Anesthesia Alert: The Collaborative Model of Anesthesia Care


CRNAs and MDs team up to benefit the healthcare system and patients.

Our group of anesthesia providers came up with a patient care delivery model that involves MDs and CRNAs playing important roles in its overall success. The Collaborative Anesthesiology Team (CAT) capitalizes on the competence and expertise of individual practitioners — not their licensure and education — and ensures the right provider is available at the right time for the right patient.

CRNAs and MDs offer an overlapping scope in services, and our provider group respects and appreciates providers who are members of these professions. Instead of emphasizing their differences, we focus on interprofessional collaboration among the two groups.

There's been no shortage of professional tension between organizations representing the two professions, but our model's focus is on value-based care, not politics.

Flattening the hierarchy

CAT is based on local resources, which we take into consideration when compiling teams of providers for individual facilities: the skills and expertise of available anesthesia professionals; the facility's case mix; the clinical needs of the patients; and the types of providers the facility's surgeons and staff are accustomed to working with.

Depending on the facility, our provider group often employs an anesthesia coordinator role that is available to "run the board" — make assignments, assist in emergencies, place blocks, offer breaks and help out with other patient care tasks. In facilities where patient acuity is high, the coordinator plays an important role in safe care and must be filled by an experienced individual with a broad array of clinical skills and knowledge.

Coordinators require strong interpersonal and communication skills, as they facilitate patient flow and work directly with surgeons and OR staff. To be judicious with our group's professional resources, we usually utilize coordinators in facilities that run at least five ORs. Physicians who are ideally suited for the coordinator position fill the role or dedicate their time to direct patient care if their services would be more valuably spent in the OR, which is often the case during subspecialty cases. The coordinator's role is ultimately not limited by profession; the goal is to always maximize value.

Anesthesiology services are changing, and providers must work to increase value while lowering costs.

There are many ways to structure CAT in an outpatient setting, depending on a facility's resources and needs.
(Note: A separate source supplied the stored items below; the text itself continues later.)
-- ==== Sys2Proof/Machine/State.lean ====
section
/-! DEFINITION. The state of one AQ-C8 cluster as plain data, and the state right after a cold reset.

Registers that software reads and writes as 64-bit words, counters and error captures live in ONE register file
`State.regs`, keyed by page × 4096 + offset (R485, R487); `Machine/Ops.lean` gives every register's reset value,
`Machine/Regs.lean` its writable bits, and `Machine/Pages.lean` the registers that are views of other state. What engines do
is held in named fields. -/

namespace Sys2Proof.Machine

/-- Reasons to stop with a fault. The spec gives every access, command and event of the cluster an outcome in the
cluster's own state (an abort, an error reply, a discarded command), so no meaning of this model raises a fault; the
type has no constructor. -/
inductive Fault where
  deriving DecidableEq, Repr

/-- Reasons to refuse a command. -/
inductive Refusal where
  /-- Raised by `exec` alone, for a command that has no meaning yet. Safe: no claim can be proved about it. -/
  | notModelled (mnemonic : String)
  deriving DecidableEq, Repr

/-! ### Control core -/

/-- SEQ.STS.STATE, the state of the core as a whole (R490). -/
inductive CoreState where
  | off | idle | run | paused | drain | fenced | fault
  deriving DecidableEq, Repr, Inhabited

/-- The task a core holds (R231, R34). `num` is its descriptor number, `wdog` the watchdog exponent in force. -/
structure Task where
  num     : Word32
  id      : BitVec 16
  train   : Bool
  checked : Bool
  wdog    : BitVec 5
  start   : CsIndex
  seed    : Dword
  deriving DecidableEq, Repr, Inhabited

/-- Where a core stands between claiming and starting a task (R30 to R34, R227). `polling` waits for TASK_POLL after a
`none` answer; `reading` has its descriptor read outstanding; `loading` has its image read outstanding. -/
inductive Dispatch where
  | none
  | sent
  | polling
  | reading (num : Word32)
  | loading (num : Word32) (desc : Vector Dword 8)
  deriving DecidableEq, Repr, Inhabited

/-- One active loop level (R216, R217, R242 LOOP[n]). -/
structure LoopLevel where
  remain : BitVec 24
  start  : CsIndex
  end_   : CsIndex
  callD  : Nat
  deriving DecidableEq, Repr, Inhabited

/-- One return-stack entry (R221). -/
structure RetEntry where
  ret    : CsIndex
  ldepth : Nat
  deriving DecidableEq, Repr, Inhabited

/-- The SIG field of a word (R251): target ID, operation, trigger. -/
structure Sig where
  target : BitVec 7
  op     : BitVec 2
  trig   : BitVec 3
  deriving DecidableEq, Repr, Inhabited

/-- A slot instruction in an engine queue (R204, R206): its slot bits, the A registers as they stood at issue, the
control-store index of its word, the word's number in issue order, and the signal attached to it. -/
structure QEntry where
  bits : BitVec 40
  regs : Vector Addr 16
  cw   : CsIndex
  num  : Nat
  sig  : Option Sig
  deriving DecidableEq, Repr, Inhabited

/-- The AG operation of the word that has just issued, with the values it reads (R205, R208). `val` is the source value
of a MOV or of a SETI that reads an immediate-table word. -/
structure AgLatch where
  bits : BitVec 24
  regs : Vector Addr 16
  val  : Addr
  num  : Nat
  cw   : CsIndex
  deriving DecidableEq, Repr, Inhabited

/-- The FLOW operation of the word that has just issued, with what it read (R205, R214): the word's index, a LOOP's
count and whether a conditional branch is taken. -/
structure FlowLatch where
  bits  : BitVec 24
  index : CsIndex
  count : BitVec 24
  taken : Bool
  deriving DecidableEq, Repr, Inhabited

/-- An outstanding LDA (R213). -/
structure LdaPend where
  d    : BitVec 4
  addr : Addr
  num  : Nat
  cw   : CsIndex
  deriving DecidableEq, Repr, Inhabited

/-- A recorded STA that has not been made yet (R213). -/
structure StaPend where
  addr : Addr
  val  : Addr
  num  : Nat
  cw   : CsIndex
  deriving DecidableEq, Repr, Inhabited

/-- An abort cause that has reached the SEQ (R233, R236): its code of R237 and whether CTL.SRST caused it. -/
structure Cause where
  code : Byte
  host : Bool
  deriving DecidableEq, Repr, Inhabited

/-- Writes of a core that are complete at CORE scope only (R254): dirty CCH lines with their dirty generation, far writes of
the stream units by request number, messages by channel, binding number and message number, rows of a TST by its word and row,
and the transaction slot, with its generation, that holds transactional stores. -/
structure Cover where
  lines : List (Nat × Nat)
  reqs  : List Nat
  msgs  : List (Nat × Nat × Byte)
  rows  : List (Nat × Nat)
  tx    : Option (SlotId × BitVec 6)
  deriving DecidableEq, Repr, Inhabited

/-- A signal to a cluster flag, held for release until the writes it covers are complete at CLUSTER scope (R255). -/
structure HeldSig where
  cf    : BitVec 5
  op    : BitVec 2
  cover : Cover
  deriving DecidableEq, Repr, Inhabited

/-- How a task ended (R242 LAST.END). -/
inductive EndKind where
  | tend | halt | aborted | rejected
  deriving DecidableEq, Repr, Inhabited

/-- An end report (R224, R235). -/
structure EndReport where
  num   : Word32
  id    : BitVec 16
  kind  : EndKind
  cause : Byte
  deriving DecidableEq, Repr, Inhabited

/-- What a core has written into its crossing towards the CCU, in order (R14). A claim carries the CCU-island cycle it was
written in, by which the CCU knows claims of one cycle (R30). -/
inductive CcuMsg where
  | claim (cyc : Dword)
  | signal (cf : BitVec 5) (op : BitVec 2)
  | take (n1 : Option (BitVec 5)) (n2 : Option (BitVec 5)) (any : Bool)
  | report (r : EndReport)
  | abftMiss
  | parityAbort
  deriving DecidableEq, Repr, Inhabited

/-- What the CCU has written into its crossing towards a core, in order (R14). -/
inductive CoreMsg where
  | grant (num : Word32)
  | noTask
  | takeReply (granted : Bool)
  | flag (n : BitVec 5) (v : Bool)
  | flags (v : Word32)
  | cause (code : Byte)
  deriving DecidableEq, Repr, Inhabited

/-- How a draining task will end (R224, R225). `haltPause` is HALT with HALT_EN = 1. -/
inductive DrainKind where
  | tend | halt | haltPause
  deriving DecidableEq, Repr, Inhabited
We've implemented teams comprised totally of CRNAs, providers (MD or CRNAs) working independently in individual ORs, or an anesthesia coordinator supporting the entire group. Each of these options are deserving of their own conversation. However, whatever the makeup of the providers, the concept is the same: a team focused on outcomes rather than hierarchy.

United approach

The CAT model is quite different from the Anesthesia Care Team (ACT) model, which, according to the American Society of Anesthesiologists, involves anesthesia care provided personally by an anesthesiologist or by a non-physician anesthesia practitioner directed by an anesthesiologist. This, in my opinion, inherently limits value-based care by limiting CRNAs from their full contribution to caring for patients. CAT, on the other hand, encourages all anesthesia providers to use their entire skillset — and expand it — to the benefit of patients. Teams don't limit value — they maximize value. With a value-based approach, we don't utilize concepts like "supervision," but instead allow professionals to focus on patient outcomes.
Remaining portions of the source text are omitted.